----- PROVIDED DATA

/-! ### Hard blocks (R254-R256, R262, R267, R268, R417) -/

/-- One queue controller of a region in one nanosecond: an edge of each fabric end with what user logic presents, and two edges of the
2.0 GHz clock at a network end (R256). What is presented is that of `s0`. -/
def qcTick (s0 : State) (r : RegionId) (s : State) (q : Fin 512) : State :=
  let d := r.die; let a := 38272 + 74 * (q.val % 32)
  let w := qcWtree s0 d q; let t := qcRtree s0 d q
  let s := if !qcWriteEnd s d q then putWrite s d q (wEdge (wEdge (getQc s d q)))
    else if treeEdge s0 r w then qcWriteEdge s d q (captureN s0 r w (a + 72) 1 == 1) (BitVec.ofNat 72 (captureN s0 r w a 72)) else s
  let s := if !qcReadEnd s d q then putQc s d q (rEdge (rEdge (getQc s d q)))
    else if treeEdge s0 r t then qcReadEdge s d q (captureN s0 r t (a + 73) 1 == 1) .good else s
  qcAsk (qcTryGrant s d q) d q

/-- What a check-value unit takes at an edge, its inputs from consumer `a` on: CLR, or DV with D, NB and LAST (R417). -/
def cvTake (s0 : State) (r : RegionId) (u : CvId) (a : Nat) (s : State) : State :=
  let t := cvTree s0 u
  let c := captureN s0 r t (a + 64) 6
  if c / 32 = 1 then cvClearEdge s u
  else if c % 2 = 1 then
    cvFeedEdge s u (BitVec.ofNat 64 (captureN s0 r t a 64)) ⟨c / 2 % 8, Nat.mod_lt _ (by decide)⟩ (c / 16 % 2 == 1)
  else s
/-- One check-value unit at an edge of its tree: what pulsed falls, then it takes its inputs (R417). -/
def cvTick (s0 : State) (r : RegionId) (s : State) (i : Nat) : State :=
  let u := regCv r i
  if cvLive s0 u && treeEdge s0 r (cvTree s0 u) then cvTake s0 r u (41664 + 128 * i) (setCv s u { getCv s u with pulse := 0 }) else s

/-- One pin of a region with pins (R267, R268). -/
def pinTick (s0 : State) (r : RegionId) (s : State) (i : Nat) : State :=
  let d := r.die; let p := regPin r i; let a := ioPinAt d p; let c := 42176 + 3 * i
  let o := fld s0 a 38 36; let t := fld s0 a 41 39; let ddr := flag s0 a 61
  let v (j : Nat) : Bool := settle s0 r o 10 (looseAt s0 r 3 (c + j)) (sig s0 r (.cons (c + j)))
  let x := pinOutEdge (getPin s d p) (treeEdge s0 r o) (treeFall s0 r o) ddr (v 0) (v 1) (v 2)
  setPin s d p (pinInEdge x (treeEdge s0 r t) (treeFall s0 r t) ddr (pinLevel s0 d p))

/-- The hard blocks of a live region in one nanosecond. -/
def blocksTick (s0 s : State) (r : RegionId) : State :=
  let s := ((regQcs r).filter (fun (q : Fin 512) => qcOn s0 r.die q)).foldl (qcTick s0 r) s
  let s := (List.range 4).foldl (cvTick s0 r) s
  if hasPins r then (List.range 6).foldl (pinTick s0 r) s else s

/-- The regions whose blocks are out of reset; only those released have trees that run. A load leaves its frames in a region, so it
is listed. -/
def liveRegions (s : State) : List RegionId :=
  (s.regions.map (fun e => (⟨⟨e.1 / 16 % 4, Nat.mod_lt _ (by decide)⟩, ⟨e.1 % 16, Nat.mod_lt _ (by decide)⟩⟩ : RegionId))).filter
    (regionLive s)

/-- One nanosecond of user logic: every edge captures what stood before it. -/
def logicTick (s : State) : State :=
  let rs := liveRegions s
  if rs.isEmpty then s else
  let s1 := rs.foldl (fun t r => setRegion t r (clockRegion s r)) s
  let s2 := rs.foldl (blocksTick s) s1
  let s3 := rs.foldl assertNets s2
  { s3 with freeCtr := s3.freeCtr + 1 }

end Sys2Proof.Machine
end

----------

Please output exactly the lines between the one holding "def blocksTick (s0" and the one holding "let rs := liveRegions s" in the records above, inclusive, and nothing more.

- [EXERCISE ANSWER]
def blocksTick (s0 s : State) (r : RegionId) : State :=
  let s := ((regQcs r).filter (fun (q : Fin 512) => qcOn s0 r.die q)).foldl (qcTick s0 r) s
  let s := (List.range 4).foldl (cvTick s0 r) s
  if hasPins r then (List.range 6).foldl (pinTick s0 r) s else s

/-- The regions whose blocks are out of reset; only those released have trees that run. A load leaves its frames in a region, so it
is listed. -/
def liveRegions (s : State) : List RegionId :=
  (s.regions.map (fun e => (⟨⟨e.1 / 16 % 4, Nat.mod_lt _ (by decide)⟩, ⟨e.1 % 16, Nat.mod_lt _ (by decide)⟩⟩ : RegionId))).filter
    (regionLive s)

/-- One nanosecond of user logic: every edge captures what stood before it. -/
def logicTick (s : State) : State :=
  let rs := liveRegions s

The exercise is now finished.